- DATASET EXTRACT:

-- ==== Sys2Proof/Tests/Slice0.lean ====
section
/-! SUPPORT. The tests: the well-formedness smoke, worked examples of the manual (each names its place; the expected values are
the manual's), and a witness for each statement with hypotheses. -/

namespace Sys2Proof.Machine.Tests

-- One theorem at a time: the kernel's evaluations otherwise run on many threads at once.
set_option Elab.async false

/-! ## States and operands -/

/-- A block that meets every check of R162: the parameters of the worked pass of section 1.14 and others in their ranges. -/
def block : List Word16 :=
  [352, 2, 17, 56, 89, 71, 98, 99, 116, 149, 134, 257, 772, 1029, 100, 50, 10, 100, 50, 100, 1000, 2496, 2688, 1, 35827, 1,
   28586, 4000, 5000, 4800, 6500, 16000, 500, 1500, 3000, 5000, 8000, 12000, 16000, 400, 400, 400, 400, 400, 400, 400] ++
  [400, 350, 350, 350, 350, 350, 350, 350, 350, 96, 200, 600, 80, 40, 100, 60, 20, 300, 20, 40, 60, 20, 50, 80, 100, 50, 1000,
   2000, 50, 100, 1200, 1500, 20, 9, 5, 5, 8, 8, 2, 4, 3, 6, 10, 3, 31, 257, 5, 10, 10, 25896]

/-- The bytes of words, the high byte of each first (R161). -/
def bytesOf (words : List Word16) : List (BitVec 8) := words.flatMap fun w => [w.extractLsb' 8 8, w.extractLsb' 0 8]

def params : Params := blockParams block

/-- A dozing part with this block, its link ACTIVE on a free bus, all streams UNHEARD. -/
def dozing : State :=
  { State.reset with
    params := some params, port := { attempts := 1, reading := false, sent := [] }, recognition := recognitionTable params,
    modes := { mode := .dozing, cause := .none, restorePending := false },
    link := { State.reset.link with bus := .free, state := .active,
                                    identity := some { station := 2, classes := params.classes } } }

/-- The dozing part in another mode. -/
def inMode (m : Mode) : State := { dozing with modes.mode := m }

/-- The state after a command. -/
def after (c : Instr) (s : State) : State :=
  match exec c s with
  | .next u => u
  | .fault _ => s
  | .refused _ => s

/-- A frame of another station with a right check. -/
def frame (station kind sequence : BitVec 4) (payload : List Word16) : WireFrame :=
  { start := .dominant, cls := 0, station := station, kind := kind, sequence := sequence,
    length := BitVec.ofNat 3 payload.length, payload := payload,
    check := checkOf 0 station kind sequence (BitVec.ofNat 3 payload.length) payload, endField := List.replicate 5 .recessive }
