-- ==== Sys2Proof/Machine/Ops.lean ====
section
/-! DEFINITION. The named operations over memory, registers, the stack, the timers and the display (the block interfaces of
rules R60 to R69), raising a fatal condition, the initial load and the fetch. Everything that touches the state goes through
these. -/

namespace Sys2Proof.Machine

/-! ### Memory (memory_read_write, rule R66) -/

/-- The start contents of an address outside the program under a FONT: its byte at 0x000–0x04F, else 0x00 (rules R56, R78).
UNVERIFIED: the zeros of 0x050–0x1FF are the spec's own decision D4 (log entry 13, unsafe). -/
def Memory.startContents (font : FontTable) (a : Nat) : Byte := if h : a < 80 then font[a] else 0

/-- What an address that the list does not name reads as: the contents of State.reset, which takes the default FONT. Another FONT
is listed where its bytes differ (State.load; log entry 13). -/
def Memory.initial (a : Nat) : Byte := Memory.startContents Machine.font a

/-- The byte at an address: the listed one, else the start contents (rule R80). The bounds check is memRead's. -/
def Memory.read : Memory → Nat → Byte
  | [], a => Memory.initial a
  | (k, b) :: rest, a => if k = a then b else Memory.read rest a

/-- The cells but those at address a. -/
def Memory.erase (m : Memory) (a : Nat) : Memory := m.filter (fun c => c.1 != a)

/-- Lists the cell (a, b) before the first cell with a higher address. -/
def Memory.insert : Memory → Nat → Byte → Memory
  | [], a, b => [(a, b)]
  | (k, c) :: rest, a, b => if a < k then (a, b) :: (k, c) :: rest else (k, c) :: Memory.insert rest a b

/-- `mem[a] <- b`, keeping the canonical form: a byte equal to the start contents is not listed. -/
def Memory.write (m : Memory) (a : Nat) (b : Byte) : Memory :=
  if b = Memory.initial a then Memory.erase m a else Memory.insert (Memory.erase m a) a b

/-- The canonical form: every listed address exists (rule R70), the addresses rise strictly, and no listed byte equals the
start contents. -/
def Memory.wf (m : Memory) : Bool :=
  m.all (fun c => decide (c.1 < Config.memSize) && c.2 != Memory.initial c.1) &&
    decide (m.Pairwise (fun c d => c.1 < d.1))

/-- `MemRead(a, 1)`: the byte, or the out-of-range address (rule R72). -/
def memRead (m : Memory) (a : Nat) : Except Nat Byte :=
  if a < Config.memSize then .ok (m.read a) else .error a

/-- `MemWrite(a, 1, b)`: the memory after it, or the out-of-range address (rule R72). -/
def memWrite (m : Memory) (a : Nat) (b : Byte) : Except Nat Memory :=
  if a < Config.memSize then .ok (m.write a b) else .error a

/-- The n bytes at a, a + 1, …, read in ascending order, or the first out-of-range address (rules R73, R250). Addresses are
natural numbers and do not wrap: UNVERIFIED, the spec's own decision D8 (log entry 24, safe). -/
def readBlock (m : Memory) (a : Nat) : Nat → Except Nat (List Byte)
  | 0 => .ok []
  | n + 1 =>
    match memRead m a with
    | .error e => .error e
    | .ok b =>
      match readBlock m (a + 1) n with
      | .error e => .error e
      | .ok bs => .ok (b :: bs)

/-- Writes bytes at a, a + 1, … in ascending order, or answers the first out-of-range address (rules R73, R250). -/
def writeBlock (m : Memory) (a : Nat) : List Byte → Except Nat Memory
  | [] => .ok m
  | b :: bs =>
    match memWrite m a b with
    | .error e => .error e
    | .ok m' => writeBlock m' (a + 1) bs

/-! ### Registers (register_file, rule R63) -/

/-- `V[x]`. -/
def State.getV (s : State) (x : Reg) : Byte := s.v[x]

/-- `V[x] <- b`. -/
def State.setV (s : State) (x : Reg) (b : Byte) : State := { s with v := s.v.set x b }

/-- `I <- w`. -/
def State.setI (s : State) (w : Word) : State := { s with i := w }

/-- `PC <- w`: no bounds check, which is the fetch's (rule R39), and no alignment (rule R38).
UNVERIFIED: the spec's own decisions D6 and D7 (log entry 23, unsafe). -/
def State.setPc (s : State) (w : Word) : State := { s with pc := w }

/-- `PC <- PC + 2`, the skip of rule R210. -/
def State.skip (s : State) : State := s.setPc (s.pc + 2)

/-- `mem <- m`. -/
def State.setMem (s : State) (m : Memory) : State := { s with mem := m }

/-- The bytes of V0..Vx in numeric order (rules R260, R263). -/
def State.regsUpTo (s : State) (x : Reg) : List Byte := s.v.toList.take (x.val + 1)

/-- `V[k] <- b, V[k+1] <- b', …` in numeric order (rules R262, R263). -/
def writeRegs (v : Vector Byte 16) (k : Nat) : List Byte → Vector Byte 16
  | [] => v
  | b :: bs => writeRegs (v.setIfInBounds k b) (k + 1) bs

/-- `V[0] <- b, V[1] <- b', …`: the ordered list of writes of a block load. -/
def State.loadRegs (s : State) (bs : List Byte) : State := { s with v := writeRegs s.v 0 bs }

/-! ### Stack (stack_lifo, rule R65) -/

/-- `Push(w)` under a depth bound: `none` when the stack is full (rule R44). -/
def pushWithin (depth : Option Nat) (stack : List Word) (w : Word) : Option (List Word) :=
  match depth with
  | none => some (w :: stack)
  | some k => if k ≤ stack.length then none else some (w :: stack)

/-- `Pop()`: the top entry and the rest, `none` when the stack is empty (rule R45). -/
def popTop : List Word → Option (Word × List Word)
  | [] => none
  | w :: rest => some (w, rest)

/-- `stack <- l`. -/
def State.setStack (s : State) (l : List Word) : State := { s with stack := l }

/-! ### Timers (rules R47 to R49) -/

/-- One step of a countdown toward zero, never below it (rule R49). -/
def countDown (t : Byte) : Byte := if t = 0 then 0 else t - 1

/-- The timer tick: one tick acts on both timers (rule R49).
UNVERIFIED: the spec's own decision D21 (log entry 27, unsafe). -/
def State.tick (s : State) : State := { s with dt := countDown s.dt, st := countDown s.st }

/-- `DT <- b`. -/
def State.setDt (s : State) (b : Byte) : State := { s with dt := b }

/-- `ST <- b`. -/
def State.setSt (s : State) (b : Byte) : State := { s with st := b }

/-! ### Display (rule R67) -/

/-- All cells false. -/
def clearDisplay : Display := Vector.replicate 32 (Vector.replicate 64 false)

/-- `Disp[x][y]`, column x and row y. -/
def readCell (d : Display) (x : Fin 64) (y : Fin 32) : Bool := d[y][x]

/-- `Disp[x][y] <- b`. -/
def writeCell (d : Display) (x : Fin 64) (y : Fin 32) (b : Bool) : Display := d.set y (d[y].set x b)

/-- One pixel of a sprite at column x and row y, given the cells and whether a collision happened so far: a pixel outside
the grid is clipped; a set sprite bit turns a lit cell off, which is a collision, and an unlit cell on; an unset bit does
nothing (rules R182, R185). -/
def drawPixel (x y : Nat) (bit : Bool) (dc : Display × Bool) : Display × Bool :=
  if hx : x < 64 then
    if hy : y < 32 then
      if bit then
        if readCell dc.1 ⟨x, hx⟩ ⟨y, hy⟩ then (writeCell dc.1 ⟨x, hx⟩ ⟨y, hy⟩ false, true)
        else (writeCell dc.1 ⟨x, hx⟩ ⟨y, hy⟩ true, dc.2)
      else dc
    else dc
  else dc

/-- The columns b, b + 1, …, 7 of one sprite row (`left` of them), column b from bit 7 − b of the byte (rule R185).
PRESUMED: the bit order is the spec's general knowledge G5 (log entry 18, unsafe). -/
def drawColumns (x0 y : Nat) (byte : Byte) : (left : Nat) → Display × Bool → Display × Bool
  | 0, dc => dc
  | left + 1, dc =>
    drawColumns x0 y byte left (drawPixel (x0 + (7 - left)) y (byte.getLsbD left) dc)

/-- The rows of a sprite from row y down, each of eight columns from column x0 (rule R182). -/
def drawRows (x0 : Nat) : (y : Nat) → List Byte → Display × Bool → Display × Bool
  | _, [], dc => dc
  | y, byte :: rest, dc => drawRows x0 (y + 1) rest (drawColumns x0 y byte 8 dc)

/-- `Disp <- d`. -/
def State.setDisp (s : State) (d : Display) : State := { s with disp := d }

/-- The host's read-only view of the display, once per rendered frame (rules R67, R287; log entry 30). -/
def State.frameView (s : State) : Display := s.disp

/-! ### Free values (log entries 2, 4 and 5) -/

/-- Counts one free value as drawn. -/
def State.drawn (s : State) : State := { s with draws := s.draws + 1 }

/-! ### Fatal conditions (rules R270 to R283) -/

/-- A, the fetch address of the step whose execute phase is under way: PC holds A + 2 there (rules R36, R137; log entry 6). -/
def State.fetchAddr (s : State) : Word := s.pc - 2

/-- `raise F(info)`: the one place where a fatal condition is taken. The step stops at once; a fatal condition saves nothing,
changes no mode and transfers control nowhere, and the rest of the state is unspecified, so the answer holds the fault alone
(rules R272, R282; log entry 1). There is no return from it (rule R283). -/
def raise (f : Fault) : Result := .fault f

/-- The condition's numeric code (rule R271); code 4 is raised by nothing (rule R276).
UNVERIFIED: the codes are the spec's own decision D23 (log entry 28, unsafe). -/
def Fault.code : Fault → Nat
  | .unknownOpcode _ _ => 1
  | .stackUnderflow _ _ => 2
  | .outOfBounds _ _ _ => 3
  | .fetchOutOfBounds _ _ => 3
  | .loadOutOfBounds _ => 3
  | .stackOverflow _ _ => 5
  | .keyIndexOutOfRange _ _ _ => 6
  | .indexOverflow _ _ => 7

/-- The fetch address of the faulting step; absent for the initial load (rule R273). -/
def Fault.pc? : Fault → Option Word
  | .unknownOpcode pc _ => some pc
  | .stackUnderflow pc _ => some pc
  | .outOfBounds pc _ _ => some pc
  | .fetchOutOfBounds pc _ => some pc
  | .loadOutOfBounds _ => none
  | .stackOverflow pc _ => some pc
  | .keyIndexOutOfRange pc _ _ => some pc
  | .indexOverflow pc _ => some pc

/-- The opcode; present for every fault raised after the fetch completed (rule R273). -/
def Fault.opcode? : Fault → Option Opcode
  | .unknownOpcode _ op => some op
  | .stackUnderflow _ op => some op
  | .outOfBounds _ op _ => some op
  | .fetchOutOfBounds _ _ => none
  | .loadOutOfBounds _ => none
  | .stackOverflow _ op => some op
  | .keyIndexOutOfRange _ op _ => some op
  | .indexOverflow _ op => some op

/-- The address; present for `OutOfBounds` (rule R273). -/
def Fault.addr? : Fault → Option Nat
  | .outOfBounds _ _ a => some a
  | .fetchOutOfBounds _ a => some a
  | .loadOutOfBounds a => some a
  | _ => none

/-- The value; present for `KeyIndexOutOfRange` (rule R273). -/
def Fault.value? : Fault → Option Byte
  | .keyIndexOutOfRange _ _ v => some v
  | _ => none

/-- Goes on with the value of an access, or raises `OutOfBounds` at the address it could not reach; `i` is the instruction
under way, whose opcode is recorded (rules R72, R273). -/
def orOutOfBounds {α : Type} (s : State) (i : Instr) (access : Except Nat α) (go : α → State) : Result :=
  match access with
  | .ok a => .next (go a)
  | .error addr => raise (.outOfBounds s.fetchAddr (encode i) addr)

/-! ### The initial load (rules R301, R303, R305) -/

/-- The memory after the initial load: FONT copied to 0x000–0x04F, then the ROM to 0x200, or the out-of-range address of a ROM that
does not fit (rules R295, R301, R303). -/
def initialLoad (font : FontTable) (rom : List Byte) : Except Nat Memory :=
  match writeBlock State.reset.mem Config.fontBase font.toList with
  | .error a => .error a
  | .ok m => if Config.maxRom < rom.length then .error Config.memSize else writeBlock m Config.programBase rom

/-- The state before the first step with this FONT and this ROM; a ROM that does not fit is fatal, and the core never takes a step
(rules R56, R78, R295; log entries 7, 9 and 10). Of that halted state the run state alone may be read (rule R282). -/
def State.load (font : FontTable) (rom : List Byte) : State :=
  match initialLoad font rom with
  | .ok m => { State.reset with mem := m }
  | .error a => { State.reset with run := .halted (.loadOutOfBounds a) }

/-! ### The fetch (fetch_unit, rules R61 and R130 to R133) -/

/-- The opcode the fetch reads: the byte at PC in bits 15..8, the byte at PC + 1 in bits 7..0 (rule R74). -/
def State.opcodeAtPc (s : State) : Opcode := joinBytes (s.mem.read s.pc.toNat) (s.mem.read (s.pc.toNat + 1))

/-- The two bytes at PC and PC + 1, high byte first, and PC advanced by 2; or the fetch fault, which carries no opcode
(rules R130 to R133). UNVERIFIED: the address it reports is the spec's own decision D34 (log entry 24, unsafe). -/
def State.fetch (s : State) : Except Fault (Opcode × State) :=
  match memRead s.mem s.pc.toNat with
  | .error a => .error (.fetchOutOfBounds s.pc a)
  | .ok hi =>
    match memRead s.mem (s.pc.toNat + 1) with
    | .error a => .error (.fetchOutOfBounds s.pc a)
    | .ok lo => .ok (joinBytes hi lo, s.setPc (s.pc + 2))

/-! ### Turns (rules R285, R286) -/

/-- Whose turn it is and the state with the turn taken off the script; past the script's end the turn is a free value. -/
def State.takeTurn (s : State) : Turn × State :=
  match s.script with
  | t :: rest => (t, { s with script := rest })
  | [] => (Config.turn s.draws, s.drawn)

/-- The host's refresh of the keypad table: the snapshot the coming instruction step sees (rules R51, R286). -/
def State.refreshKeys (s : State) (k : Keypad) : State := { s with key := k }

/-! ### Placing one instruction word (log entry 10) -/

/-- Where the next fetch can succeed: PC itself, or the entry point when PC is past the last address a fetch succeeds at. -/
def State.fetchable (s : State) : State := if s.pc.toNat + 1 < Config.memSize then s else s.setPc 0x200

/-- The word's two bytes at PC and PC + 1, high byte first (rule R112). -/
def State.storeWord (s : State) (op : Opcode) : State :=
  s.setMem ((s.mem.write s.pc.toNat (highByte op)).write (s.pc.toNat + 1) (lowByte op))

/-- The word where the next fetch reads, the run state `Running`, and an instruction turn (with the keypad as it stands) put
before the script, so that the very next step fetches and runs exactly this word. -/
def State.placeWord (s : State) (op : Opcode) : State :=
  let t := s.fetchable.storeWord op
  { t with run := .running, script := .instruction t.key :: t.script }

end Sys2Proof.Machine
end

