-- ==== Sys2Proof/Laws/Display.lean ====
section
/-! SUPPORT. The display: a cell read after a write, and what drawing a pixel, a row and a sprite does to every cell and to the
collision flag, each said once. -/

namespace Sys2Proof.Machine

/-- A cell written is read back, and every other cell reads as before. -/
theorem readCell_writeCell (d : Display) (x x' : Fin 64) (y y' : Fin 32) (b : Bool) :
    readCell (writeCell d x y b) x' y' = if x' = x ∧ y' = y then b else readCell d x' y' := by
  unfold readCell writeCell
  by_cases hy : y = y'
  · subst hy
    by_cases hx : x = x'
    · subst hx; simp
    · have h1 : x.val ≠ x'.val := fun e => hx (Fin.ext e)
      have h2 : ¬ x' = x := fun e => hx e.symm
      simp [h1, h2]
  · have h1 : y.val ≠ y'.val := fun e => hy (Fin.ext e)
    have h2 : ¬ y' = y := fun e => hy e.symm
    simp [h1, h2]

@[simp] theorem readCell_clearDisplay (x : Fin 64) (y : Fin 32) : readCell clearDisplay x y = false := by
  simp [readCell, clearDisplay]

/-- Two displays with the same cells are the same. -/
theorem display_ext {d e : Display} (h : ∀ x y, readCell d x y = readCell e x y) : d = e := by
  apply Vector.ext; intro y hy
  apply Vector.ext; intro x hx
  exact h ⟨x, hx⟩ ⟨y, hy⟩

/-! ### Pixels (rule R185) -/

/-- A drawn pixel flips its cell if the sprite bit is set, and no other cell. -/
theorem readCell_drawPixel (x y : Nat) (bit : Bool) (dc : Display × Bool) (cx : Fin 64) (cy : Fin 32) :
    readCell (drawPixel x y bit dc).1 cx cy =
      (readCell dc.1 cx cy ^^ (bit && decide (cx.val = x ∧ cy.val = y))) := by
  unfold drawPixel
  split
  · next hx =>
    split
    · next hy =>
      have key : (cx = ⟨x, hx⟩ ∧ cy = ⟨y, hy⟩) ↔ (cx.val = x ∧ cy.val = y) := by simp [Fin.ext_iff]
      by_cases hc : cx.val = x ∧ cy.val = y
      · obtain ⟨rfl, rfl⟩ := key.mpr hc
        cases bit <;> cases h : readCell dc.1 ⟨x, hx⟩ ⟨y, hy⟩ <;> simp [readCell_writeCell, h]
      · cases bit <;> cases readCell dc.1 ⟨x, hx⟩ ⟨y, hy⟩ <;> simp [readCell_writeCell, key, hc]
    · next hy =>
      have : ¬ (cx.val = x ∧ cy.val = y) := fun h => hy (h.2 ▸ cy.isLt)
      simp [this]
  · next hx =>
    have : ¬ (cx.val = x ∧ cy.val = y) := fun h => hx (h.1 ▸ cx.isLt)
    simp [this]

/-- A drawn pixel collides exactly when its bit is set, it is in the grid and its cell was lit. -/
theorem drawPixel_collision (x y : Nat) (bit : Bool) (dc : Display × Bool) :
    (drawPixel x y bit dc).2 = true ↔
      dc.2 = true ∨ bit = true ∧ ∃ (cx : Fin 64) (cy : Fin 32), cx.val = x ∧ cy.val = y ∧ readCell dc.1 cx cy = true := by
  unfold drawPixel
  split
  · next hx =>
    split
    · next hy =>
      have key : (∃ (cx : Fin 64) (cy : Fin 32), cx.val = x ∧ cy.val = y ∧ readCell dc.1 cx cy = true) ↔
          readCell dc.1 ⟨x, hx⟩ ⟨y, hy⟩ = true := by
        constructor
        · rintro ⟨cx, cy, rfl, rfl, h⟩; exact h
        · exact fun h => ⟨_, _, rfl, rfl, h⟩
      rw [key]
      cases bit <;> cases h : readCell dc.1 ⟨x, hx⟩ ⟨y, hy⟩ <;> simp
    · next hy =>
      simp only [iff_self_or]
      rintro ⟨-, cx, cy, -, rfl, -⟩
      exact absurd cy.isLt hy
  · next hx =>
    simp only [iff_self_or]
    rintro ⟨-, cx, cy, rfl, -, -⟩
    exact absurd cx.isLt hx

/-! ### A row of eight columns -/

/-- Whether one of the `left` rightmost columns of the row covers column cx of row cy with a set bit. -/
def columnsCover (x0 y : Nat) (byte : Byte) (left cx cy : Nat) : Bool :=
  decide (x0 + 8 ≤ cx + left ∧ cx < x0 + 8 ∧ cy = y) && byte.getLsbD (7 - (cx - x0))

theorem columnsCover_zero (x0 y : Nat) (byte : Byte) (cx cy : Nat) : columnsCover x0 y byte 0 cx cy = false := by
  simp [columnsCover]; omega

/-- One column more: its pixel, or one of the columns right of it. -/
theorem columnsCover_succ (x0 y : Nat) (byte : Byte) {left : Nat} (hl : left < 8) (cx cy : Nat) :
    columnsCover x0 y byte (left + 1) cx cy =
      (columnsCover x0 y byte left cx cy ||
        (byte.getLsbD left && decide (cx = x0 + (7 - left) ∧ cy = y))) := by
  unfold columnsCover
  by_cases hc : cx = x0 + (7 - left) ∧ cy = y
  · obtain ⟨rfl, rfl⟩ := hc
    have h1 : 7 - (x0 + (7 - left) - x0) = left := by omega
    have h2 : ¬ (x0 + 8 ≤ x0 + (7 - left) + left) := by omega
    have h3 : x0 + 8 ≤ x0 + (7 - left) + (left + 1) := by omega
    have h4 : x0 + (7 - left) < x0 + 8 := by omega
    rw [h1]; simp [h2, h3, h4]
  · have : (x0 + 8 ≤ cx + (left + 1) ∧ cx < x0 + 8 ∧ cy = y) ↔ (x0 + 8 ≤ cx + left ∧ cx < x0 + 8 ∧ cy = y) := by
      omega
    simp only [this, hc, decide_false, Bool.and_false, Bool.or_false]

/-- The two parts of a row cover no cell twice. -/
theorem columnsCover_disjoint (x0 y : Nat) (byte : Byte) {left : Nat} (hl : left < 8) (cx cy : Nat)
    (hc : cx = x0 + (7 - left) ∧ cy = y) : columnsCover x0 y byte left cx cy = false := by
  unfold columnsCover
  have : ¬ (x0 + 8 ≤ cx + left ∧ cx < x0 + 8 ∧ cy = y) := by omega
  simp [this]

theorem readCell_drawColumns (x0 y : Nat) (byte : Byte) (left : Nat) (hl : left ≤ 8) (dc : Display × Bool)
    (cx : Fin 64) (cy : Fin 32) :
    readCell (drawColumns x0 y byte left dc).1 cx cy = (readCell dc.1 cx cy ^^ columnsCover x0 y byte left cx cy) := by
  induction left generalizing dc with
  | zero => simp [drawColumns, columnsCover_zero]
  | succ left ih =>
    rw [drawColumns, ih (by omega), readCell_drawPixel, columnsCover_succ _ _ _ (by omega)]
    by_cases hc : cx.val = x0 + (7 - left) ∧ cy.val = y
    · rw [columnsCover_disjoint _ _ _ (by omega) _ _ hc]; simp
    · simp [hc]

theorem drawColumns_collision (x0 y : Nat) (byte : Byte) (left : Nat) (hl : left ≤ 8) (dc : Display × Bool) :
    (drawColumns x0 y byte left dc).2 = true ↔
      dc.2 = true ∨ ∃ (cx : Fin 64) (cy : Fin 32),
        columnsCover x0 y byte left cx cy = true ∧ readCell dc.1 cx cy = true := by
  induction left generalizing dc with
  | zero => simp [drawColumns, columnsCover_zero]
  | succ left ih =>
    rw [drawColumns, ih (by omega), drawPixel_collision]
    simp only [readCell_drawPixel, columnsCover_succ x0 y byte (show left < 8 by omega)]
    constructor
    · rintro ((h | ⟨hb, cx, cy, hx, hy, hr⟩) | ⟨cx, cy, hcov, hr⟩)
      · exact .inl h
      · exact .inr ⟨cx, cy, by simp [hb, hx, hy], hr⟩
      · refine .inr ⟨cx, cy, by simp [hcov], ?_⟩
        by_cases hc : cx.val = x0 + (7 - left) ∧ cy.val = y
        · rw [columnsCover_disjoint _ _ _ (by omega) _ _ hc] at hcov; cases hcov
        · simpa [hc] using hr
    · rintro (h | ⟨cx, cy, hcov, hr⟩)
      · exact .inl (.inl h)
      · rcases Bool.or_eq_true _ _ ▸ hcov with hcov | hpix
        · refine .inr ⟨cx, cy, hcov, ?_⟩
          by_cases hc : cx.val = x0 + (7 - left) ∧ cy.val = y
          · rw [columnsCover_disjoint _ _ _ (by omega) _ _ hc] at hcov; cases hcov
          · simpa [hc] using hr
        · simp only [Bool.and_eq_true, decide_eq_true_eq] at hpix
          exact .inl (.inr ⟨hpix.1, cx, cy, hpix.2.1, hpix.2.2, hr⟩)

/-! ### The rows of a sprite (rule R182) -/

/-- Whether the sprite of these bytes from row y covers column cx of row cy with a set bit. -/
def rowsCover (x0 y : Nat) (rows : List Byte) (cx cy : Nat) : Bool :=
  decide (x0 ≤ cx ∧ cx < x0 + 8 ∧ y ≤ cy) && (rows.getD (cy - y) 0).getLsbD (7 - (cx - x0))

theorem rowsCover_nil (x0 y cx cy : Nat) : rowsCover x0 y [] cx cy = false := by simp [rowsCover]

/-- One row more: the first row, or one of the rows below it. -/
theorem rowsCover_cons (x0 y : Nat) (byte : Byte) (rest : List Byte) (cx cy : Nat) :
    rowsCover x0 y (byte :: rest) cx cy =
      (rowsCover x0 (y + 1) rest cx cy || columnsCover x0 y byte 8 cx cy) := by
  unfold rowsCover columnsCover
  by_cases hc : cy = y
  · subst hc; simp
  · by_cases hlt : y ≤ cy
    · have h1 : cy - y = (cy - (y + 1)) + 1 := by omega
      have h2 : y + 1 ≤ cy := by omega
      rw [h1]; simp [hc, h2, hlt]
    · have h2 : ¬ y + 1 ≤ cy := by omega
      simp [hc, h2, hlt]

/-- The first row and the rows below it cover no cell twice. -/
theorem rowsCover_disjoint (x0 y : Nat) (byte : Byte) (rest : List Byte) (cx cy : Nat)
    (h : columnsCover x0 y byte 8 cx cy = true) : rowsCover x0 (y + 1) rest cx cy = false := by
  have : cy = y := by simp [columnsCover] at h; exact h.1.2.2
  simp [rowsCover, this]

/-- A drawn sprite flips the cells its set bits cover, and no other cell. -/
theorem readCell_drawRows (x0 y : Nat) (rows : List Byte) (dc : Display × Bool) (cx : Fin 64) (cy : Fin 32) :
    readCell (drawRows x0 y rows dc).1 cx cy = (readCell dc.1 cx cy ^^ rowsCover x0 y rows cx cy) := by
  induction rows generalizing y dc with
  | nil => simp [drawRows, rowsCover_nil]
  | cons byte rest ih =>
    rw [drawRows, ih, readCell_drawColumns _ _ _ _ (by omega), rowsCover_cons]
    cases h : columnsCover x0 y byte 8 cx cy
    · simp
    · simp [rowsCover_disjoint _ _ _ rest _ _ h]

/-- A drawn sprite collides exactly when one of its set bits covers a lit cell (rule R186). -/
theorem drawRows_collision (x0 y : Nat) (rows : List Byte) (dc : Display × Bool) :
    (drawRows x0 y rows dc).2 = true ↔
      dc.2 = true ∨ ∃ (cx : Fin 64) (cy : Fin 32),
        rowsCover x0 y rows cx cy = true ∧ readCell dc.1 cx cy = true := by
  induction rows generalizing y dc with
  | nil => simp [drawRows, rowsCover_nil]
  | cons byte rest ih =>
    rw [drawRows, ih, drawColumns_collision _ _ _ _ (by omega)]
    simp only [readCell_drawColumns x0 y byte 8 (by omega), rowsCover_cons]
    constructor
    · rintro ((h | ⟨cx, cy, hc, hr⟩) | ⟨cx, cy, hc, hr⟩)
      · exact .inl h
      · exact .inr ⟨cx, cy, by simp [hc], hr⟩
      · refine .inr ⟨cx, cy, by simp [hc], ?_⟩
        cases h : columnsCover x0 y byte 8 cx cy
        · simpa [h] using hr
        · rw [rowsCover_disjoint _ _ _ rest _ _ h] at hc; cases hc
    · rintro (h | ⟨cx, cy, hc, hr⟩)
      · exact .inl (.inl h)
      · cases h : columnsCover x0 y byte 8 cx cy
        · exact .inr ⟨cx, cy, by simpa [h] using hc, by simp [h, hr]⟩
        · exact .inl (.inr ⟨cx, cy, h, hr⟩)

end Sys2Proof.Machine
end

- WORK ITEM: Collect the lines of the data that carry the word "halted".

- TASK RESULT:
(rules R56, R78, R295; log entries 7, 9 and 10). Of that halted state the run state alone may be read (rule R282). -/
  | .error a => { State.reset with run := .halted (.loadOutOfBounds a) }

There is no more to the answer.